Four-Junction Solar Cell Claims Efficiency Record

Moves closer to theoretical limit

2 min read

Four-Junction Solar Cell Claims Efficiency Record
Photo: Rob Largent/UNSW

Researchers in Australia have built a solar cell with light conversion efficiency far in excess of commercial solar cells.

Mark Keevers and Martin Green of the University of New South Wales say their four-junction mini-module breaks the world record for efficiency for that type of solar cell. The cell converted 34.5 percent of the sunlight striking it into electricity, the two said at a press conference on Tuesday. That’s well on the way to the 53-percent theoretical maximum efficiency of such a device. Most commercially available silicon photovoltaics—the types found on rooftops and in solar farms—top out at around 16 to 18 percent efficiency.

The researchers have not published a peer-reviewed paper on their results, but the efficiency was certified by the National Renewable Energy Laboratory.

The device consists of a triple-junction cell comprising three semiconductor materials: indium-gallium-phosphide, indium-gallium-arsenide, and germanium. Each of those absorbs different wavelengths of sunlight. Additional wavelengths are reflected toward a fourth layer made of silicon. The overall effect is that, because the cell can handle a much wider range of wavelengths than is possible with a silicon cell alone, more of the sunlight striking the cell is converted to electricity.
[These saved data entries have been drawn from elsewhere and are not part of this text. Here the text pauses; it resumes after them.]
-- ==== Sys2Proof/Machine/Clock.lean ====
section
/-! DEFINITION. The clock commands (R29, R39 to R58), the fabric commands (R76 to R90), and what a sample edge does to
Polestar and to the PTP time counter (R27 to R49, R325, R326). -/

namespace Sys2Proof.Machine

/-- Two partitions' bulk checks that run as a rate change is accepted end with BUSY (R190). -/
def busyArms (s : State) : State :=
  (List.range 4).foldl (fun t p => match s.mtx.arm p with
    | none => t
    | some x => if x.checking then giveResult p x.udp .bulkArm (Reply.code .busy) t else t) s

/-- What an accepted rate change stops at once outside Polestar (R192, R250, R330, R347, R399). -/
def rateAccepted (s : State) : State :=
  mtxRateChange (redRateChange (disarmMcnt (tdmRateChange (streamsRateChange (busyArms s)))))

/-- Polestar under a new rate: back to ACQUIRE (R29, R40). -/
def applyRate (code : Nat) (s : State) : State :=
  withPst (fun p =>
    let q := { (p.endHoldover s.time) with
      rate := code, state := .acquire, selref := 7, resid := 0, stepLeft := 0, held := 0, phaseHeld := false
      realign := .idle, firstEdge := false }
    (q.updateWtr s.time).settle s.time) s

/-- A reference is disabled: PTP_JUMP_REFUSED of its instance clears (R332). -/
def clearJump (i : Nat) (enable : Bool) (s : State) : State :=
  if i < 2 ∧ !enable then s.setInst i { s.inst i with jumpRefused := false } else s

/-- One accepted clock command takes effect (R56, R58). -/
def applyClk (s : State) (c : ClkApply) : State :=
  match c with
  | .rate code => applyRate code s
  | .refConfig i cfg =>
    let s1 := clearJump i cfg.enable (withPst (fun p => p.applyRefConfig s.time i cfg) s)
    if i < 2 then judgePtp i s1 else s1
  | .select m man rev => withPst (fun p => p.applySelect s.time m man rev) s
  | .timers t => withPst (fun p => p.applyTimers s.time t) s
  | .holdover h => withPst (fun p => p.applyHoldover s.time h) s
  | .trim ppt => withPst (fun p => { p with trim := ppt }.refreshFreq) s
  | .phaseStep ns => withPst (fun p => p.applyPhaseStep ns) s
  | .realign r => withPst (fun p => p.applyRealign r) s

/-- An accepted effect waits for the next sample edge, or applies at once in ACQUIRE (R56). -/
def later (c : ClkApply) (s : State) : State :=
  if s.pst.state = .acquire then applyClk s c
  else { s with pst := { s.pst with waiting := s.pst.waiting ++ [c] } }

/-- The waiting effects take place at a sample edge, in the order of acceptance (R56). -/
def applyWaiting (s : State) : State :=
  s.pst.waiting.foldl applyClk { s with pst := { s.pst with waiting := [] } }

/-- An s64 field. -/
def le64s (x : Int) : List Byte := le64 (BitVec.ofInt 64 x)

/-- CLK_GET_STATUS (R56). -/
def clkGetStatus (s : State) : State × Reply :=
  let p := s.pst
  let ho := match p.hoEstimate with
    | none => le32 0 ++ le32 0x8000_0000#32
    | some h => le64s h
  (s, Reply.ok (le32 p.stateWord ++ le32 p.refStat ++ le32 p.mcnt ++ le64s p.fofs ++ ho ++ le32 p.residNs
    ++ le32 (BitVec.ofInt 32 p.phaseOfs) ++ le32 (BitVec.ofNat 32 (p.hoElapsed s.time))))

/-- An enabled word clock, DARS or VREF reference would break R35 at the new rate. -/
def rateBreaksRef (p : Pst) (code : Nat) : Bool :=
  [2, 3, 4].any fun i => (p.ref i).cfg.enable && !refSuits i (p.ref i).cfg.nominal.toNat code

/-- CLK_SET_RATE, its checks in the order of R29. -/
def clkSetRate (code : Byte) (s : State) : State × Reply :=
  let n := code.toNat
  if 4 < n then (s, Reply.code .badParam)
  else if n = s.pst.rate then (s, Reply.ok [])
  else if s.rdg.busyForRate then (s, Reply.code .busy)
  else if rateBreaksRef s.pst n then (s, Reply.code .badParam)
  else (later (.rate n) (rateAccepted s), Reply.ok [])

/-- CLK_REF_CONFIG (R35, R57, R58): the rank at once, every other field at the next sample edge. -/
def clkRefConfig (c : ClkRefConfig) (s : State) : State × Reply :=
  if !refConfigOk c s.pst.rate then (s, Reply.code .badParam)
  else
    let i := c.index.toNat
    (later (.refConfig i (clkCfgOf c)) (withPst (fun p => p.applyRank s.time i c.rank.toNat) s), Reply.ok [])

/-- CLK_SELECT (R39). -/
def clkSelect (c : ClkSelect) (s : State) : State × Reply :=
  let m := c.manual.toNat
  let rev := decide (c.revertive.toNat = 1)
  if 1 < c.revertive.toNat then (s, Reply.code .badParam)
  else match c.mode.toNat with
    | 0 => (later (.select .auto 7 rev) s, Reply.ok [])
    | 1 => if 5 < m then (s, Reply.code .badParam) else (later (.select .manual m rev) s, Reply.ok [])
    | 2 => (later (.select .none 7 rev) s, Reply.ok [])
    | _ => (s, Reply.code .badParam)

/-- The ranges of CLK_SET_TIMERS (R36, R40, R41, R43 to R45). -/
def clkTimersOk (t : ClkSetTimers) : Bool :=
  decide (t.wtr.toNat ≤ 3600 ∧ 1 ≤ t.slewLimit.toNat ∧ t.slewLimit.toNat ≤ 10000 ∧ t.slewWindow.toNat ≤ 10000000
    ∧ 10000 ≤ t.disagree.toNat ∧ t.disagree.toNat ≤ 100000000 ∧ 1000000 ≤ t.capture.toNat
    ∧ t.capture.toNat ≤ 200000000 ∧ 100 ≤ t.acquire.toNat ∧ t.acquire.toNat ≤ 60000)

/-- CLK_SET_TIMERS (R58). -/
def clkSetTimers (t : ClkSetTimers) (s : State) : State × Reply :=
  if clkTimersOk t then (later (.timers t) s, Reply.ok []) else (s, Reply.code .badParam)

/-- The ranges of CLK_SET_HOLDOVER (R51, R52). -/
def clkHoldoverOk (h : ClkSetHoldover) : Bool :=
  decide (h.method.toNat ≤ 1 ∧ h.oscClass.toNat ≤ 2 ∧ 1 ≤ h.specWindow.toNat ∧ h.specWindow.toNat ≤ 86400
    ∧ 1 ≤ h.w.toNat ∧ h.w.toNat ≤ 240 ∧ 1 ≤ h.wc.toNat ∧ h.wc.toNat ≤ 240 ∧ h.g.toNat ≤ 210
    ∧ h.wc.toNat + h.g.toNat ≤ 240)

/-- CLK_SET_HOLDOVER (R51, R52). -/
def clkSetHoldover (h : ClkSetHoldover) (s : State) : State × Reply :=
  if clkHoldoverOk h then (later (.holdover h) s, Reply.ok []) else (s, Reply.code .badParam)

/-- CLK_SET_TRIM (R49). -/
def clkSetTrim (ppt : Long) (s : State) : State × Reply :=
  if 100000000 < ppt.toInt.natAbs ∨ s.pst.state ≠ .freerun then (s, Reply.code .badParam)
  else (later (.trim ppt.toInt) s, Reply.ok (le64 ppt))

/-- Φ once every accepted phase step has been applied (R48). -/
def phaseAhead (p : Pst) : Int :=
  p.phaseOfs + (p.waiting.map fun c => match c with
    | .phaseStep ns => ns
    | _ => 0).sum

/-- CLK_PHASE_STEP (R48). -/
def clkPhaseStep (ns : Word) (s : State) : State × Reply :=
  let phi := phaseAhead s.pst + ns.toInt
  if s.pst.state = .acquire ∨ 10000000 < phi.natAbs then (s, Reply.code .badParam)
  else (later (.phaseStep ns.toInt) s, Reply.ok (le32 (BitVec.ofInt 32 phi)))

/-- A realignment is in progress from its acceptance until it completes (R47). -/
def realigning (p : Pst) : Bool :=
  decide (p.realign ≠ .idle) || p.waiting.any fun c => match c with
    | .realign _ => true
    | _ => false

/-- D and the sub-sample residual in ns (R46). -/
def realignReply (p : Pst) : Reply :=
  let d := p.wholeSamples
  let sub := p.held + p.resid - d * tsUnits (rateHz p.rate)
  Reply.ok (le32 (BitVec.ofInt 32 d) ++ le32 (nsWord sub slewUnit))

/-- CLK_REALIGN (R46, R47). -/
def clkRealign (c : ClkRealign) (s : State) : State × Reply :=
  let rate := c.arg.toNat
  match c.method.toNat with
  | 0 =>
    if rate < 1 ∨ 10000 < rate ∨ !s.pst.phaseHeld then (s, Reply.code .badParam)
    else if realigning s.pst then (s, Reply.code .busy)
    else (later (.realign (.slew rate)) s, realignReply s.pst)
  | 1 =>
    if ahead s c.arg < 2 ∨ !s.pst.phaseHeld then (s, Reply.code .badParam)
    else if realigning s.pst ∨ s.rdg.commit.isSome then (s, Reply.code .busy)
    else (later (.realign (.step c.arg s.pst.wholeSamples)) s, realignReply s.pst)
  | _ => (s, Reply.code .badParam)

/-- CLK_GET_REF (R56; log 29). -/
def clkGetRef (index : Byte) (s : State) : State × Reply :=
  let i := index.toNat
  if 5 < i then (s, Reply.code .badParam)
  else
    let r := s.pst.ref i
    let flags := (if r.present then 1 else 0) + (if r.valid then 2 else 0) + (if r.qualified then 4 else 0)
    let secs := if r.qualified then (s.time - r.qualSince) / 1000000 else 0
    let gm := if i < 2 then le64 (s.inst i).gmShown ++ [((s.inst i).chosen.map Announce.clockClass).getD 0] else []
    (s, Reply.ok ([BitVec.ofNat 8 flags] ++ le32 (BitVec.ofNat 32 secs) ++ le32 r.fofs
      ++ le32 (nsWord (s.pst.refPhase i) slewUnit) ++ gm))

/-- FAB_SET_GOVERNOR (R80, R90). -/
def fabSetGovernor (c : FabSetGovernor) (s : State) : State × Reply :=
  if !fabGovernorOk c then (s, Reply.code .badParam)
  else ({ s with fab := s.fab.setGovernor (c.mode.toNat = 1) (govParamsOf c) }, Reply.ok [])

/-- FAB_SET_ESCALATION (R76, R89). -/
def fabSetEscalation (burst stall : Half) (s : State) : State × Reply :=
  if burst.toNat < 1 ∨ 1000 < burst.toNat ∨ stall.toNat < 2 ∨ 4800 < stall.toNat then (s, Reply.code .badParam)
  else ({ s with fab := { s.fab with burstTh := burst.toNat, stallTh := stall.toNat } }, Reply.ok [])

/-- FAB_SET_TELEMETRY (R69, R70, R89): a change of W or N clears the histogram. -/
def fabSetTelemetry (n : Byte) (w : Half) (s : State) : State × Reply :=
  if n.toNat < 8 ∨ 16 < n.toNat ∨ w.toNat < 2 ∨ 4096 < w.toNat ∨ w.toNat % 2 = 1 then (s, Reply.code .badParam)
  else if n.toNat = s.fab.n ∧ w.toNat = s.fab.w then (s, Reply.ok [])
  else ({ s with fab := { s.fab.clearWindow with n := n.toNat, w := w.toNat } }, Reply.ok [])

/-- FAB_CLEAR_TELEMETRY (R89). -/
def fabClearTelemetry (s : State) : State × Reply :=
  ({ s with fab := { s.fab.clearWindow with slackMin := 0x7FFF_FFFF } }, Reply.ok [])

/-- The PTP time counter in phase units. -/
def Pst.ptpUnits (p : Pst) : Int := (p.ptpSec.toNat * 1000000000 * slewUnit + p.ptpFrac : Nat)

/-- Move the counter and tell the instances of the movement (R325, R331). -/
def moveCounter (d : Int) (s : State) : State :=
  { s with pst := s.pst.addPtp d, ptp := { s.ptp with moved := s.ptp.moved + d } }

/-- The slew's advance over one Ts (R44, R325): the share of phase steps moves the edges alone. -/
def slewAtEdge (s : State) : State :=
  let d := if s.pst.resid = 0 then 0 else s.pst.slewStep
  let share := s.pst.stepShare d
  let s1 := withPst (fun p => p.slewEdge.refreshFreq) s
  { s1 with pst := s1.pst.addPtp share, ptp := { s1.ptp with moved := s1.ptp.moved + (d - share) } }

/-- The counter at an edge (R27, R28): one Ts on, or at the first edge under a PTP reference the time of that edge. -/
def counterAtEdge (s : State) : State :=
  let ts : Int := tsUnits s.fs
  if s.pst.firstEdge then
    if ptpSelected s then
      let phi := s.pst.phaseOfs * slewUnit
      let n := -((phi - s.pst.ptpUnits).fdiv ts)
      { s with pst := s.pst.addPtp (n * ts + phi - s.pst.ptpUnits) }
    else s
  else { s with pst := s.pst.addPtp ts }

/-- MCNT at an edge (R27): one more, or at the step edge of a STEP m + D, where the counter moves by D · Ts and the
transmit packets in progress go (R46, R325, R347). -/
def mcntAtEdge (s : State) : State :=
  match s.pst.realign with
  | .step _ d =>
    let s1 := { s with pst := s.pst.nextMcnt }
    if s.pst.isStepEdge then txStep s1.pst.mcnt d (moveCounter (d * tsUnits s.fs) s1) else s1
  | _ => { s with pst := s.pst.nextMcnt }

/-- Polestar at a sample edge: the slew, the counter and MCNT. -/
def polestarEdge (s : State) : State :=
  let s1 := mcntAtEdge (counterAtEdge (slewAtEdge s))
  withPst (fun p => p.refreshFreq) s1

/-- SLEW_COMPLETE (R42, R44): what is left of the residual is gone. -/
def slewComplete (s : State) : State :=
  if s.pst.state = .acquire then s
  else
    let d := s.pst.resid
    let share := s.pst.stepShare d
    let s1 := withPst (fun p => p.slewComplete s.time) s
    { s1 with pst := s1.pst.addPtp share, ptp := { s1.ptp with moved := s1.ptp.moved + (d - share) } }

/-- PTP_SET_TIME_APPLY (R326): at the rollover of the nanoseconds the seconds and MCNT take their new values. -/
def ptpSetTimeApply (s : State) : State :=
  match s.ptp.setTime with
  | none => s
  | some sec =>
    let new : Int := (sec.toNat * 1000000000 * slewUnit : Nat)
    let m := mcntAt s sec
    let d := serialDiff m s.pst.mcnt
    let s1 := moveCounter (new - s.pst.ptpUnits) { s with pst := { s.pst with mcnt := m } }
    txStep m d { s1 with ptp := { s1.ptp with setTime := none } }

end Sys2Proof.Machine
end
Because the cell is shaped like a prism, says Green, who is director of the Australian Centre for Advanced Photovoltaics at UNSW, it passively gathers light coming from a wide range of angles. The prism also guides the light from the triple-junction cell on one side to the silicon on the other, Martin said in an email.

The device will likely cost more to make than conventional solar cells, both because of the complexity of the design and the cost of the materials. But Green says the manufacturing cost may be offset by increased efficiency. He adds that he would like to use this design with lower cost materials such as copper-zinc-tin-sulfide and perovskites—a class of materials increasingly seen as well suited for photovoltaics.

Green and Keevers, a senior researcher at the center, are aiming for a cell with a conversion efficiency of 40 percent. They’d already achieved that with a cell that used a lens to concentrate sunlight, but this design would not require a lens.

Many people like to claim world records for solar cell efficiency. In March, First Solar, of Tempe, Ariz., claimed a record for cadmium-telluride solar cells when it achieved an efficiency of 22.1 percent. Alta Devices, of Sunnyvale, Calif., which makes solar cells for unmanned aerial vehicles, announced in April that a dual-junction device made of gallium-arsenide and indium-gallium-phosphide had reached an efficiency of 31.6 percent. And a collaboration between Soitec, a French semiconductor material company; CEA, a French government research agency; and the Fraunhofer Institute for Solar Energy Systems in Germany, announced a cell with 46- percent efficiency in December 2014. The cell they produced—a four-junction cell that uses gallium, indium, and germanium and relies a concentrating lens—is very expensive and is mainly sold to NASA for applications in space.